Segment Start: RECORDS SHOWN
/-! ### Machine/Stacks -/

theorem Keeps.emptyStack {k : Nat} : Keeps s (x.emptyStack k) := h.put.fold fun l => l.answerPoison
theorem Keeps.haltStack {k : Nat} : Keeps s (x.haltStack k) := (h.wr.wr.wr.emptyStack.fold fun p => p.collFail).fatalOpen
theorem Keeps.execStackTempRead {stack tempC : Nat} : KeepsR s (execStackTempRead stack tempC x) :=
  .ite (.next h) (.via _ h.put fun k => .via _ (.ite k.wr.wr k) fun l => .ite (.next l) (.ite (.next l.haltStack) (.next l.wr)))
theorem Keeps.granRecall : Keeps s x.granRecall := by
  unfold State.granRecall
  split
  · exact h.recallRange
  · exact h
theorem Keeps.execGranSet : KeepsR s (execGranSet x) := .next h.granStart.granRecall
theorem Keeps.execGranSetZero : KeepsR s (execGranSetZero x) := .next h.granStart.granRecall
theorem Keeps.execGranDrainDone : KeepsR s (execGranDrainDone x) := by
  unfold Machine.execGranDrainDone
  split
  · exact .next h
  · exact .ite (.next h.granRecall) (.next h.granDrained.granRecall.homeRetry.homeKick)
theorem Keeps.bedrockPut {g : Nat} {data : List Byte} : Keeps s (x.bedrockPut g data) := h.flushRange.memStore.setOwn
theorem Keeps.brAsk : Keeps s x.brAsk := by
  unfold State.brAsk
  split
  · exact h
  · split
    · exact h.send
    · split
      · exact h.send
      · exact .ite h.send h
theorem Keeps.bedrockGone : Keeps s x.bedrockGone := by
  unfold State.bedrockGone
  exact (h.fold fun k => .ite k.zeroGranule.setOwn k).put.put.setReg.showBrPend
theorem Keeps.brLoad {g : Nat} {data : List Byte} {same : Bool} : Keeps s (x.brLoad g data same) :=
  .ite h (.ite (.via _ h.bedrockPut.put fun l => .ite l.wr l.brAsk) (.ite h.bedrockGone.eventOpen h.put.brAsk))
theorem Keeps.brStage {g : Nat} {st : BrStage} : Keeps s (x.brStage g st) := h.put
theorem Keeps.showBedrock : Keeps s x.showBedrock := .ite h h.wr
theorem Keeps.poisonParked {g : Nat} : Keeps s (x.poisonParked g) := h.put.fold fun k => k.answerPoison
theorem Keeps.brFail {g : Nat} : Keeps s (x.brFail g) := h.brStage.poisonParked.showBedrock.homeRetry.homeKick
theorem Keeps.brOnward {rep : BrRepair} : Keeps s (x.brOnward rep) := by
  unfold State.brOnward
  split
  · exact h.brStage.send
  · exact h.brFail
  · exact h
theorem Keeps.brDone {g : Nat} {data : List Byte} : Keeps s (x.brDone g data) :=
  h.bedrockPut.setOwn.put.sat.showBedrock.showBrPend.eventOpen.put.resume.homeRetry.homeKick
theorem Keeps.brSettle : Keeps s x.brSettle := h.fold fun k => .ite k k.brDone
theorem Keeps.brAccept {g : Nat} {data : List Byte} : Keeps s (x.brAccept g data) := h.recallRange.put.brSettle
theorem Keeps.execBedrockBlock {granule : Nat} {data : List Byte} {digest : Nat} : KeepsR s (execBedrockBlock granule data digest x) := by
  unfold Machine.execBedrockBlock
  extract_lets
  split
  · exact .next h.brLoad
  · split
    · exact .next h
    · exact .ite (.next h) (.ite (.next h.brAccept) (.next h.brOnward))
theorem Keeps.execBedrockFetchTimeout {granule : Nat} : KeepsR s (execBedrockFetchTimeout granule x) := by
  unfold Machine.execBedrockFetchTimeout
  split
  · exact .next h
  · exact .ite (.next h) (.next h.event.brOnward)
theorem Keeps.execBedrockSupply {v : DWord} : KeepsR s (execBedrockSupply v x) := .ite (.next h.brAccept) (.next h.regEvent)
theorem Keeps.execBedrockSupplyTimeout {granule : Nat} : KeepsR s (execBedrockSupplyTimeout granule x) := by
  unfold Machine.execBedrockSupplyTimeout
  split
  · exact .next h
  · exact .ite (.next h) (.next h.poisonParked.fallback.brStage.send)

/-! ### Machine/Power -/

theorem Keeps.quadClock {q : Nat} {on : Bool} : Keeps s (x.quadClock q on) := h.wr
theorem Keeps.execQuadSleep {quad : Nat} : KeepsR s (execQuadSleep quad x) := .ite (.next h.quadClock) (.next h)
theorem Keeps.execQuadWakeRequest {quad : Nat} : KeepsR s (execQuadWakeRequest quad x) := .next h.wakeQuad
theorem Keeps.quadLocked {q : Nat} : Keeps s (x.quadLocked q) := .ite h h.put.quadClock.deliverEjected
theorem Keeps.fenceSpares {c : Nat} : Keeps s (x.fenceSpares c) := h.fold fun k => .ite k.setSlot k
theorem Keeps.fenceMapped {l : Option Nat} : Keeps s (x.fenceMapped l) := by
  unfold State.fenceMapped
  split
  · exact (h.fold fun k => k.fenceTile).wr
  · exact h
theorem Keeps.fenceCluster {c : Nat} : Keeps s (x.fenceCluster c) := h.fenceSpares.fenceMapped
theorem Keeps.fenceQuad {q : Nat} : Keeps s (x.fenceQuad q) := (h.put.wr.put.fold fun o => o.fenceCluster).deliverEjected.event
theorem Keeps.execQuadPllLockTimeout {quad : Nat} : KeepsR s (execQuadPllLockTimeout quad x) :=
  .ite (.next h) (.ite (.next h.put) (.next h.fenceQuad))
theorem Keeps.toMhz {f : Nat} : Keeps s (x.toMhz f) := .via _ h.wr fun k => .ite k k.put.send
theorem Keeps.execRailTelemetry {hubW pkgW uj : Nat} : KeepsR s (execRailTelemetry hubW pkgW uj x) :=
  .ite (.next h.put) (.next h.put.wr.wr.wrap.renewCounts)
theorem Keeps.execRailOutOfRange {rail : Nat} : KeepsR s (execRailOutOfRange rail x) := .ite (.next h) (.next h.put.eventAny)
theorem Keeps.execPalertAssert {status : List Nat} : KeepsR s (execPalertAssert status x) := .next (h.fold fun k => k.eventAny)
theorem Keeps.applyPwr : Keeps s x.applyPwr := by
  unfold State.applyPwr
  split
  · exact h
  · exact (h.put.fold fun l => l.setReg).showShare
theorem Keeps.atFloor {p : Nat} {above : Bool} : Keeps s (x.atFloor p above) :=
  .via _ h.wr fun k => .ite k (.via _ k.sat fun l => .ite l l.put.event)
theorem Keeps.execCappingPeriod {p : Nat} : KeepsR s (execCappingPeriod p x) :=
  .ite (.next h) (.via _ (.ite h.sat h) fun k => .next (Keeps.ite k.put k).put.applyPwr.toMhz.atFloor)
theorem Keeps.execPwrSetpoint {v : Word} : KeepsR s (execPwrSetpoint v x) :=
  .ite (.next h.regEvent) (.ite (.next h.regEvent) (.next (Keeps.ite h.eventOpen h).put.wr))
theorem Keeps.execCappingFallback : KeepsR s (execCappingFallback x) := .ite (.next h) (.next h.put.fallback.wr)
theorem Keeps.execPwrCommit {v : Word} : KeepsR s (execPwrCommit v x) :=
  .ite (.next h) (.ite (.next h.commitRefused) (.ite (.next h.commitRefused) (.ite (.next h.commitRefused) (.ite (.next h.commitRefused) (.via _ (.ite h.eventOpen h) fun k => .next (Keeps.ite k.eventOpen k).put.commitDone)))))
theorem Keeps.pwrBlanket : Keeps s x.pwrBlanket := h.setShd.setReg.resetRwc.wr.setReg.put
theorem Keeps.brakeTaken : Keeps s x.brakeTaken := h.sat.eventOpen
theorem Keeps.execPwrbrakeAssert : KeepsR s (execPwrbrakeAssert x) := .via _ h.put fun k => .ite (.next k) (.next k.wr.brakeTaken)
theorem Keeps.execPwrbrakeRelease : KeepsR s (execPwrbrakeRelease x) := .next h.put.wr
theorem Keeps.thermtrip : Keeps s x.thermtrip := (h.fatalOpen.put.send.fold fun m => m.pwren).setReg.put
theorem Keeps.execDieTempRead {hubC : Nat} : KeepsR s (execDieTempRead hubC x) :=
  .via _ h.put fun k => .via _ (.ite k.wr k) fun l => .ite (.next l) (.ite (.next l.thermtrip) (.ite (.next l.wr.sat.event) (.ite (.next l.wr) (.next l))))
theorem Keeps.execSagDetect {vaon v1p8 : Bool} : KeepsR s (execSagDetect vaon v1p8 x) :=
  .ite (.next h) (.via _ (.ite h.wr.wr h) fun k => .next (Keeps.ite k.wr.wr k).put.wr)
theorem Keeps.execSagEnd : KeepsR s (execSagEnd x) := .next (h.put.wr.wr.wr.wr.fold fun l => l.mramApply)

/-! ### Machine/Hier -/

theorem Keeps.setSeen {m : Nat} {x' : PeerSeen} : Keeps s (x.setSeen m x') := h.put
theorem Keeps.setGroup {g : Nat} {x' : PeerSeen} : Keeps s (x.setGroup g x') := h.put
theorem Keeps.showLive : Keeps s x.showLive := h.wr
theorem Keeps.putKey {slot key : Nat} : Keeps s (x.putKey slot key) := h.put.wr.wrap
theorem Keeps.pointConn {e : Nat} {dev : Option Nat} {slot : Nat} : Keeps s (x.pointConn e dev slot) := by
  unfold State.pointConn
  extract_lets _ t
  have ht : Keeps s t := .ite h.connWr.endTransfers.setConn.connTo h
  split
  · exact .ite h h.connWr.closeConn
  · exact .ite h ht.connWr.connWr.connWr.startOpen
theorem Keeps.arrange : Keeps s x.arrange :=
  ((((h.wr.wr.fold fun l => .ite l l.pointConn).pointConn.pointConn.fold fun p => .ite p.pointConn p).fold fun q => .ite q q.pointConn).pointConn.pointConn.fold fun r8 => .ite r8.pointConn r8).showLive
theorem Keeps.reviewHeld : Keeps s x.reviewHeld := h.fold fun k => .ite k (.ite (.ite k.closeConn k) (.ite k.startOpen k))
theorem Keeps.cairnTo {e : Nat} {c : Cairn} : Keeps s (x.cairnTo e c) := .ite h.launch h
theorem Keeps.cairnOut {kind : Nat} {es : List Nat} : Keeps s (x.cairnOut kind es) := (h.fold fun k => k.cairnTo).put
theorem Keeps.cairns : Keeps s x.cairns := .via _ (.ite h.cairnOut h) fun k => .ite k (.via _ k.cairnOut.cairnOut fun m => .ite m.cairnOut m)
theorem Keeps.execCairnSend : KeepsR s (execCairnSend x) := .via _ h.wr fun k => .ite (.next k) (.next k.cairns.put)
theorem Keeps.joinMsg {dev op : Nat} {args : List Nat} : Keeps s (x.joinMsg dev op args) := h.launch
theorem Keeps.sendJoin : Keeps s x.sendJoin := h.useFree.put.fold fun l => l.joinMsg
theorem Keeps.sendTopJoin : Keeps s x.sendTopJoin := h.useFree.fold fun k => k.joinMsg
theorem Keeps.execJoinRetry : KeepsR s (execJoinRetry x) := .ite (.next h) (.ite (.next h.sendJoin) (.ite (.next h.sendTopJoin) (.next h)))
theorem Keeps.ackJoin {dev nonce : Nat} {quarantined : Bool} : Keeps s (x.ackJoin dev nonce quarantined) := h.joinMsg
theorem Keeps.joinGroup {dev nonce : Nat} {id : Identity} : Keeps s (x.joinGroup dev nonce id) := by
  unfold State.joinGroup
  exact .via _ h.setSeen.foundAgain fun k => (Keeps.ite (.via _ k.wr fun l => .ite l l.eventOp.useFree) k).reviewHeld.arrange.ackJoin
theorem Keeps.joinSystem {dev nonce : Nat} {id : Identity} {roster : List RosterEntry} : Keeps s (x.joinSystem dev nonce id roster) :=
  .ite h.setGroup.arrange.joinMsg h
theorem Keeps.execJoin {src nonce : Nat} {id : Identity} {roster : List RosterEntry} : KeepsR s (execJoin src nonce id roster x) :=
  .ite (.next h) (.ite (.ite (.next h.joinGroup) (.next h)) (.ite (.next h.joinSystem) (.next h)))
theorem Keeps.execJoinAck {src : Nat} {top : Bool} {epoch manager deputy : Nat} {quarantined : Bool} {roster groupKey : Nat} {sysKey : Option Nat} : KeepsR s (execJoinAck src top epoch manager deputy quarantined roster groupKey sysKey x) := by
  unfold Machine.execJoinAck
  extract_lets f _ t _ u v w y z
  have hf : ∀ {y}, Keeps s y → Keeps s (f y) := by
    intro y k
    unfold f
    split
    · exact .ite k k.putKey
    · exact k
  have ht : Keeps s t := hf h
  have hu : Keeps s u := ht.put
  have hv : Keeps s v := hu.wr.wr.arrange
  have hw : Keeps s w := hf h.putKey
  have hy : Keeps s y := hw.put
  have hz : Keeps s z := hy.wr.wr.wr
  exact .ite (.ite (.next h) (.next (.ite hv (hv.fold fun k => k.ackJoin)))) (.ite (.next h) (.ite (.next hz.wr.reviewHeld.arrange) (.ite (.next (hf h)) (.next h))))
theorem Keeps.toGroups {op : Nat} {body : List Byte} : Keeps s (x.toGroups op body) := h.fold fun k => .ite k.sendMsg k
theorem Keeps.memberLost {m : Nat} : Keeps s (x.memberLost m) := h.lostMsg.toMembers
theorem Keeps.rootsFail : Keeps s x.rootsFail := h.fold fun k => k.collFail
theorem Keeps.brRetryAll : Keeps s x.brRetryAll := h.fold fun k => k.brStage.showBedrock.send
theorem Keeps.follow {epoch m d : Nat} : Keeps s (x.follow epoch m d) :=
  .via _ h.wr.wr.wr.put fun l => .ite l (.via _ l.wr fun m => .via _ (.ite m.rootsFail m) fun o => .via _ (.ite o.arrange o) fun p => .via _ (.ite p.brRetryAll p) fun q => .ite q.sendJoin q)
theorem Keeps.claimGroup {epoch d : Nat} : Keeps s (x.claimGroup epoch d) :=
  (h.wr.wr.wr.wr.put.arrange.fold fun o => o.joinMsg).cairnOut.brRetryAll
theorem Keeps.takeover : Keeps s x.takeover := .via _ h.setSeen.claimGroup fun l => .ite l l.memberLost
theorem Keeps.execDeputyClaim : KeepsR s (execDeputyClaim x) := .ite (.next h.takeover) (.next h)
theorem Keeps.execWorkerClaimTimer : KeepsR s (execWorkerClaimTimer x) := .ite (.next h.takeover) (.next h)
theorem Keeps.execTopClaimTimer : KeepsR s (execTopClaimTimer x) :=
  .ite (.next (h.wr.wr.put.arrange.fold fun o => o.joinMsg).cairnOut) (.next h)
theorem Keeps.execManagerListenExpiry : KeepsR s (execManagerListenExpiry x) :=
  .ite (.next h) (.ite (.next h.sendJoin) (.via _ h.putKey.useFree fun k => .next (Keeps.ite k.putKey.useFree k).put.claimGroup))
theorem Keeps.followTop {epoch g d : Nat} : Keeps s (x.followTop epoch g d) := h.wr.wr.put.arrange
theorem Keeps.execClaim {h' : FabHdr} {top : Bool} {epoch deputy : Nat} : KeepsR s (execClaim h' top epoch deputy x) :=
  .ite (.next h) (.ite (.ite (.next h.followTop) (.next h)) (.ite (.next h.follow) (.next h)))
theorem Keeps.workerCairn {c : Cairn} : Keeps s (x.workerCairn c) := .ite h (.via _ h.setSeen.showLive fun k => .ite k.extendIn.toMembers k)
theorem Keeps.managerCairn {c : Cairn} : Keeps s (x.managerCairn c) :=
  .ite h (.ite h (.via _ h.follow fun k => .ite k (.via _ k.wr fun l => .via _ (Keeps.ite l.wr.arrange (.ite l.wr.arrange l)).reviewHeld.setSeen.put fun q => .via _ (.ite q.ctl q) fun r6 => .ite r6.wakeHot r6)))
theorem Keeps.groupCairn {c : Cairn} : Keeps s (x.groupCairn c) :=
  .ite h (.via _ h.setGroup fun k => .via _ (.ite k.arrange k) fun l => .ite l ((Keeps.ite l.extendIn.toGroups.toMembers l).fold fun o => o.lostIn.toGroups.toMembers))
theorem Keeps.topCairn {c : Cairn} : Keeps s (x.topCairn c) := .ite h h.setGroup.followTop
theorem Keeps.execCairn {h' : FabHdr} {c : Cairn} : KeepsR s (execCairn h' c x) :=
  .ite (.next h) (.ite (.next h.v1Discard) (.via _ h.put fun k => .ite (.next k.workerCairn) (.ite (.next k.managerCairn) (.ite (.next k.groupCairn) (.ite (.next k.topCairn) (.next k))))))
theorem Keeps.execMemberSilent {member : Nat} : KeepsR s (execMemberSilent member x) :=
  .ite (.next h) (.via _ h.setSeen.showLive fun k => .next (.ite k.memberLost k))
theorem Keeps.execRoster {h' : FabHdr} {reply : Option (List RosterEntry)} : KeepsR s (execRoster h' reply x) := by
  unfold Machine.execRoster
  refine .next ?_
  refine h.control fun k => ?_
  split
  · exact .ite k.ctl k
  · exact .ite (.via _ k.put.arrange fun k => .ite k.sendJoin k) k
theorem Keeps.execFwdRecompute : KeepsR s (execFwdRecompute x) :=
  .ite (.next h) (.via _ h.put.put fun l => .ite (.next l) (.via _ (l.fold fun m => m.ctl) fun m => .via _ (.ite m m.ctl) fun o => .next (.ite (o.fold fun p => p.ctl) o)))
theorem Keeps.execMap {h' : FabHdr} {groupLevel : Bool} {lists : List (Nat × List Nat)} : KeepsR s (execMap h' groupLevel lists x) :=
  .next (h.control fun k => .via _ (k.fold fun l => l.put) fun l => .ite (l.fold fun m => m.ctl) l)
theorem Keeps.execParentReselect : KeepsR s (execParentReselect x) := by
  unfold Machine.execParentReselect
  extract_lets _ _ best
  clear_value best
  split
  · exact .next h
  · split
    · exact .ite (.next h.noSource) (.next (.ite h.wr h))
    · exact .ite (.next h) (.via _ h.put.wr fun k => .ite (.next k.wr) (.next k.acquire))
Segment End: RECORDS SHOWN
Go through the entries and copy every line that has "brAsk".

**OUTPUT FOR THIS EXERCISE**
theorem Keeps.brAsk : Keeps s x.brAsk := by
  unfold State.brAsk
  .ite h (.ite (.via _ h.bedrockPut.put fun l => .ite l.wr l.brAsk) (.ite h.bedrockGone.eventOpen h.put.brAsk))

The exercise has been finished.